The power 1 − β* to detect three-way interactions was calculated as the proportion of three-way interactions correctly identified in the final model out of the total number of three-way interactions simulated. We estimated the PFP (Fernando et al. 2004) as the proportion of three-way interactions for which at least one locus is not a QTL out of the total number of three-way interactions identified in the final model. Averages were calculated across the simulated 50 replications to determine 1 − β* and PFP.
RESULTS
The average map distance between the 653 SNP markers was 2.6 cM. The pairwise genetic dissimilarity among the 26 inbreds ranged from 0.25 to 0.42 (Figure 2).

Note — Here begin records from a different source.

-- ==== Sys2Proof/Decode.lean ====
section
/-! DEFINITION. The encoding (30_encoding.md): byte order, register resolution, the default opcode map, the formats,
the decoder over any source of bytes, and the encoder. -/

namespace Sys2Proof

/-- `hi ++ lo`, that is `hi * 256 + lo` (00_scope.md R9). -/
def joinBytes (hi lo : Byte) : Addr := hi ++ lo

/-- `v[15:8]` (00_scope.md R9). -/
def highByte (v : Addr) : Byte := v.extractLsb' 8 8

/-- `v[7:0]` (00_scope.md R9). -/
def lowByte (v : Addr) : Byte := v.extractLsb' 0 8

/-- The default of the parameter OPCODE_MAP, the table of 30_encoding.md R69. Only MOV $x,#n = 0x02 and HALT = 0xFF
are the source's; the others are the spec's own choice (notes/assumptions/1.md). -/
def defaultOpcodeMap : OpcodeMap where
  bytes := #v[
    0x00, 0x01, 0x02, 0x03, 0x04, 0x05, 0x06, 0x07, 0x08, 0x09, 0x0A, 0x0B,
    0x0C, 0x0D, 0x0E, 0x0F, 0x10, 0x11, 0x12, 0x13, 0x14, 0x15, 0x16, 0x17,
    0x18, 0x19, 0x1A, 0x1B, 0x1C, 0x1D, 0x1E, 0x1F, 0x20, 0x21, 0x22, 0x23,
    0x24, 0x25, 0x26, 0x27, 0x28, 0x29, 0x2A, 0x2B, 0x2C, 0x2D, 0x2E, 0x2F,
    0x30, 0x31, 0xFD, 0xFE, 0xFF]

/-- The format of each form (30_encoding.md R69, column "format"). -/
def Form.format : Form → Format
  | .nop | .ret | .halt => .f0
  | .movRR | .andRR | .cmpRR | .addRR | .subRR | .mulRR | .divRR | .modRR | .pwrRR => .fRR
  | .movRI | .andRI | .cmpRI | .addRI | .subRI | .mulRI | .divRI | .modRI | .pwrRI => .fRI
  | .movRA => .fRA
  | .movRP => .fRP
  | .notR | .pushR | .popR | .incR | .decR | .sqrtR | .fsqrtR | .haltR => .fR
  | .jmpA | .jzA | .jnzA | .juA | .jnuA | .joA | .jnoA | .callA => .fA
  | .jmpP | .jzP | .jnzP | .juP | .jnuP | .joP | .jnoP | .callP => .fP
  | .pushI | .haltI => .fI
  | .storePR => .fPR
  | .storeAR => .fAR
  | .storePI => .fPI
  | .storeAI => .fAI

/-- The length of a format in bytes (30_encoding.md R68, column "length"). -/
def Format.length : Format → Nat
  | .f0 => 1
  | .fR | .fI => 2
  | .fRR | .fRI | .fA | .fP => 3
  | .fRA | .fRP | .fPR | .fAR | .fPI | .fAI => 4

/-- Where the register address bytes of a format stand, counted from the opcode byte, in fetch order
(30_encoding.md R68). -/
def Format.regOffsets : Format → List Nat
  | .f0 | .fI | .fA | .fAI => []
  | .fR | .fRI | .fRA => [1]
  | .fRR | .fP | .fPI => [1, 2]
  | .fRP | .fPR => [1, 2, 3]
  | .fAR => [3]

/-- The length of an instruction in bytes: its opcode alone fixes it (30_encoding.md R63). -/
def Instr.length (i : Instr) : Nat := i.form.format.length

/-- The form an opcode byte identifies, none for a byte the map does not assign (30_encoding.md R70). Under a map
that is not injective the first form in table order is taken (notes/assumptions/18.md). -/
def OpcodeMap.formOf (m : OpcodeMap) (op : Byte) : Option Form :=
  Form.all.find? fun f => m.opcode f == op

/-- Why bytes are no instruction (60_exceptions.md R138, steps 1 and 2). -/
inductive DecodeError where
  /-- An opcode byte that the opcode map does not assign (49_halt.md R133). -/
  | unknownOpcode (op : Byte)
  /-- A register address byte in 8..254 (30_encoding.md R65). -/
  | illegalRegister (a : Byte)
deriving DecidableEq, Repr

/-- `ResolveReg(a)` (30_encoding.md R65). -/
def resolveReg (a : Byte) : Except DecodeError Reg :=
  if a = 0xFF then .ok .sink
  else if h : a.toNat < 8 then .ok (.slot ⟨a.toNat, h⟩)
  else .error (.illegalRegister a)

/-! The decoder of 30_encoding.md R72 over any source of bytes: `next` is `FetchByte()`, and gives the next byte and
the source after it. -/

section Parse
variable {σ : Type} (next : σ → Byte × σ)

/-- `Fetch16()`: the high byte first (20_memory.md R42). Operand shape A. -/
def fetch16 (src : σ) : Addr × σ :=
  (joinBytes (next src).1 (next (next src).2).1, (next (next src).2).2)

/-- Operand shape R: `FetchByte()`, then `ResolveReg` at once (30_encoding.md R64, R65). -/
def fetchReg (src : σ) : Except DecodeError (Reg × σ) :=
  match resolveReg (next src).1 with
  | .error e => .error e
  | .ok r => .ok (r, (next src).2)

/-- Format `F_`. -/
def parse0 (i : Instr) (src : σ) : Except DecodeError (Instr × σ) := .ok (i, src)

/-- Format `F_R`. -/
def parseR (mk : Reg → Instr) (src : σ) : Except DecodeError (Instr × σ) := do
  let (x, src) ← fetchReg next src
  return (mk x, src)

/-- Format `F_I`. -/
def parseI (mk : Byte → Instr) (src : σ) : Except DecodeError (Instr × σ) :=
  .ok (mk (next src).1, (next src).2)

/-- Format `F_RR`, and the two registers of a pair (format `F_P`), the high one first. -/
def parseRR (mk : Reg → Reg → Instr) (src : σ) : Except DecodeError (Instr × σ) := do
  let (x, src) ← fetchReg next src
  let (y, src) ← fetchReg next src
  return (mk x y, src)

/-- Format `F_RI`: the register is resolved before the immediate is fetched (40_control_move.md R80). -/
def parseRI (mk : Reg → Byte → Instr) (src : σ) : Except DecodeError (Instr × σ) := do
  let (x, src) ← fetchReg next src
  return (mk x (next src).1, (next src).2)

/-- Format `F_A`. -/
def parseA (mk : Addr → Instr) (src : σ) : Except DecodeError (Instr × σ) :=
  .ok (mk (fetch16 next src).1, (fetch16 next src).2)

/-- Format `F_RA`. -/
def parseRA (mk : Reg → Addr → Instr) (src : σ) : Except DecodeError (Instr × σ) := do
  let (x, src) ← fetchReg next src
  return (mk x (fetch16 next src).1, (fetch16 next src).2)

/-- Formats `F_RP` and `F_PR`: three registers in byte order. -/
def parseRRR (mk : Reg → Reg → Reg → Instr) (src : σ) : Except DecodeError (Instr × σ) := do
  let (x, src) ← fetchReg next src
  let (y, src) ← fetchReg next src
  let (z, src) ← fetchReg next src
  return (mk x y z, src)

/-- Format `F_AR`: the register is resolved after the address bytes are fetched (48_store.md R127). -/
def parseAR (mk : Addr → Reg → Instr) (src : σ) : Except DecodeError (Instr × σ) := do
  let (x, after) ← fetchReg next (fetch16 next src).2
  return (mk (fetch16 next src).1 x, after)

/-- Format `F_PI`. -/
def parsePI (mk : Reg → Reg → Byte → Instr) (src : σ) : Except DecodeError (Instr × σ) := do
  let (x, src) ← fetchReg next src
  let (y, src) ← fetchReg next src
  return (mk x y (next src).1, (next src).2)

/-- Format `F_AI`. -/
def parseAI (mk : Addr → Byte → Instr) (src : σ) : Except DecodeError (Instr × σ) :=
  .ok (mk (fetch16 next src).1 (next (fetch16 next src).2).1, (next (fetch16 next src).2).2)

/-- The operands of a form, left to right (30_encoding.md R67, R72). -/
def parseOperands (f : Form) (src : σ) : Except DecodeError (Instr × σ) :=
  match f with
  | .nop => parse0 .nop src
  | .movRR => parseRR next .movRR src
  | .movRI => parseRI next .movRI src
  | .movRA => parseRA next .movRA src
  | .movRP => parseRRR next .movRP src
  | .notR => parseR next .notR src
  | .andRR => parseRR next .andRR src
  | .andRI => parseRI next .andRI src
  | .jmpA => parseA next .jmpA src
  | .jmpP => parseRR next .jmpP src
  | .jzA => parseA next .jzA src
  | .jzP => parseRR next .jzP src
  | .jnzA => parseA next .jnzA src
  | .jnzP => parseRR next .jnzP src
  | .juA => parseA next .juA src
  | .juP => parseRR next .juP src
  | .jnuA => parseA next .jnuA src
  | .jnuP => parseRR next .jnuP src
  | .joA => parseA next .joA src
  | .joP => parseRR next .joP src
  | .jnoA => parseA next .jnoA src
  | .jnoP => parseRR next .jnoP src
  | .cmpRI => parseRI next .cmpRI src
  | .cmpRR => parseRR next .cmpRR src
  | .pushR => parseR next .pushR src
  | .pushI => parseI next .pushI src
  | .popR => parseR next .popR src
  | .addRI => parseRI next .addRI src
  | .addRR => parseRR next .addRR src
  | .subRI => parseRI next .subRI src
  | .subRR => parseRR next .subRR src
  | .mulRI => parseRI next .mulRI src
  | .mulRR => parseRR next .mulRR src
  | .divRI => parseRI next .divRI src
  | .divRR => parseRR next .divRR src
  | .modRI => parseRI next .modRI src
  | .modRR => parseRR next .modRR src
  | .incR => parseR next .incR src
  | .decR => parseR next .decR src
  | .pwrRI => parseRI next .pwrRI src
  | .pwrRR => parseRR next .pwrRR src
  | .sqrtR => parseR next .sqrtR src
  | .fsqrtR => parseR next .fsqrtR src
  | .callA => parseA next .callA src
  | .callP => parseRR next .callP src
  | .ret => parse0 .ret src
  | .storePR => parseRRR next .storePR src
  | .storeAR => parseAR next .storeAR src
  | .storePI => parsePI next .storePI src
  | .storeAI => parseAI next .storeAI src
  | .haltR => parseR next .haltR src
  | .haltI => parseI next .haltI src
  | .halt => parse0 .halt src

/-- One instruction from a source of bytes: the opcode byte, then the operands of the form it identifies
(30_encoding.md R72). An unknown opcode is refused before any operand byte is fetched (49_halt.md R133). -/
def parse (m : OpcodeMap) (src : σ) : Except DecodeError (Instr × σ) :=
  match m.formOf (next src).1 with
  | none => .error (.unknownOpcode (next src).1)
  | some f => parseOperands next f (next src).2

end Parse

/-- Four bytes in memory order: the longest an instruction can be (30_encoding.md R63). -/
structure Window where
  b0 : Byte
  b1 : Byte
  b2 : Byte
  b3 : Byte
deriving DecidableEq, Repr

/-- Takes a window's first byte. No instruction reads past the fourth. -/
def Window.next (w : Window) : Byte × Window := (w.b0, ⟨w.b1, w.b2, w.b3, 0⟩)

/-- The window that starts with the given bytes, zero after them. -/
def Window.ofBytes (bytes : List Byte) : Window :=
  ⟨bytes.getD 0 0, bytes.getD 1 0, bytes.getD 2 0, bytes.getD 3 0⟩

/-- The bytes of a window in memory order. -/
def Window.toBytes (w : Window) : List Byte := [w.b0, w.b1, w.b2, w.b3]

/-- The instruction that four bytes start with under an opcode map, or why there is none. -/
def decode (m : OpcodeMap) (w : Window) : Except DecodeError Instr :=
  (parse Window.next m w).map Prod.fst

/-- The register address byte of an operand (30_encoding.md R65). -/
def Reg.toByte : Reg → Byte
  | .slot n => BitVec.ofNat 8 n.val
  | .sink => 0xFF

/-- The operand bytes of an instruction, in byte order (30_encoding.md R68). -/
def Instr.operandBytes : Instr → List Byte
  | .nop => []
  | .movRR x y => [x.toByte, y.toByte]
  | .movRI x n => [x.toByte, n]
  | .movRA x nn => [x.toByte, highByte nn, lowByte nn]
  | .movRP x y z => [x.toByte, y.toByte, z.toByte]
  | .notR x => [x.toByte]
  | .andRR x y => [x.toByte, y.toByte]
  | .andRI x n => [x.toByte, n]
  | .jmpA nn => [highByte nn, lowByte nn]
  | .jmpP x y => [x.toByte, y.toByte]
  | .jzA nn => [highByte nn, lowByte nn]
  | .jzP x y => [x.toByte, y.toByte]
  | .jnzA nn => [highByte nn, lowByte nn]
  | .jnzP x y => [x.toByte, y.toByte]
  | .juA nn => [highByte nn, lowByte nn]
  | .juP x y => [x.toByte, y.toByte]
  | .jnuA nn => [highByte nn, lowByte nn]
  | .jnuP x y => [x.toByte, y.toByte]
  | .joA nn => [highByte nn, lowByte nn]
  | .joP x y => [x.toByte, y.toByte]
  | .jnoA nn => [highByte nn, lowByte nn]
  | .jnoP x y => [x.toByte, y.toByte]
  | .cmpRI x n => [x.toByte, n]
  | .cmpRR x y => [x.toByte, y.toByte]
  | .pushR x => [x.toByte]
  | .pushI n => [n]
  | .popR x => [x.toByte]
  | .addRI x n => [x.toByte, n]
  | .addRR x y => [x.toByte, y.toByte]
  | .subRI x n => [x.toByte, n]
  | .subRR x y => [x.toByte, y.toByte]
  | .mulRI x n => [x.toByte, n]
  | .mulRR x y => [x.toByte, y.toByte]
  | .divRI x n => [x.toByte, n]
  | .divRR x y => [x.toByte, y.toByte]
  | .modRI x n => [x.toByte, n]
  | .modRR x y => [x.toByte, y.toByte]
  | .incR x => [x.toByte]
  | .decR x => [x.toByte]
  | .pwrRI x n => [x.toByte, n]
  | .pwrRR x y => [x.toByte, y.toByte]
  | .sqrtR x => [x.toByte]
  | .fsqrtR x => [x.toByte]
  | .callA nn => [highByte nn, lowByte nn]
  | .callP x y => [x.toByte, y.toByte]
  | .ret => []
  | .storePR x y z => [x.toByte, y.toByte, z.toByte]
  | .storeAR nn x => [highByte nn, lowByte nn, x.toByte]
  | .storePI x y n => [x.toByte, y.toByte, n]
  | .storeAI nn n => [highByte nn, lowByte nn, n]
  | .haltR x => [x.toByte]
  | .haltI n => [n]
  | .halt => []

/-- The bytes of an instruction under an opcode map: the opcode byte, then the operand bytes (30_encoding.md R63). -/
def encode (m : OpcodeMap) (i : Instr) : List Byte := m.opcode i.form :: i.operandBytes

/-- The bytes of a number as spec/opcode_table.json numbers an instruction's bits: bit 0 is the least significant
bit of the first byte. Every bit from `nbits` on is 0. -/
def tableWindow (nbits w : Nat) : Window :=
  let v := w % 2 ^ nbits
  ⟨BitVec.ofNat 8 v, BitVec.ofNat 8 (v / 2 ^ 8), BitVec.ofNat 8 (v / 2 ^ 16), BitVec.ofNat 8 (v / 2 ^ 24)⟩

/-- The instruction that the decoder reads, under the default opcode map, from an instruction whose bits are `w`. -/
def decodeTableWord (nbits w : Nat) : Option Instr :=
  match decode defaultOpcodeMap (tableWindow nbits w) with
  | .ok i => some i
  | .error _ => none

end Sys2Proof
end

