-- ==== Sys2Proof/Machine/Defaults.lean ====
section
/-! DEFINITION. The defaults of the parameters (00_scope.md R8). A default is what State.reset takes where the spec
leaves a parameter open; no statement rests on one. -/

namespace Sys2Proof.Machine

/-- The default of OPCODE_MAP (notes/assumptions/1.md), of STACK_BASE (notes/assumptions/2.md) and of SQRT_MAGIC
(notes/assumptions/6.md). DESIGN CHOICE: 00_scope.md R8 gives each as a default and leaves the parameter open. -/
def defaultParams : Params where
  opcodeMap := defaultOpcodeMap
  stackBase := 0xFF00
  sqrtMagic := 0x5F3759DF

/-- The defaults of REG_INIT, FLAGS_INIT and SP_INIT. DESIGN CHOICE: the source gives no value
(notes/assumptions/3.md, 4.md and 5.md). -/
def defaultInit : Init where
  regs := Vector.replicate 8 0
  flags := ⟨false, false, false⟩
  sp := 0

end Sys2Proof.Machine
end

The average frequency of the B73 allele was 0.81 in the RILs of the NAM data set and 0.64 in the RILs of data sets DAM4875 and SRR.
In the three-step genome scan, the power and PFP to detect three-way interactions were for the NAM data set 0.05 and 0.35 (4 QTL; h2 = 0.5), respectively (data not shown). For 12 QTL and h2 = 0.5, the power to detect three-way interactions using the NAM data set decreased to 0.00 and PFP increased to 1.00. A power 1 − β* of 0.08 (4 QTL; h2 = 0.5) was observed for data sets DAM4875 and DB125 × 39, whereas the PFP was 0.40 and 0.35, respectively.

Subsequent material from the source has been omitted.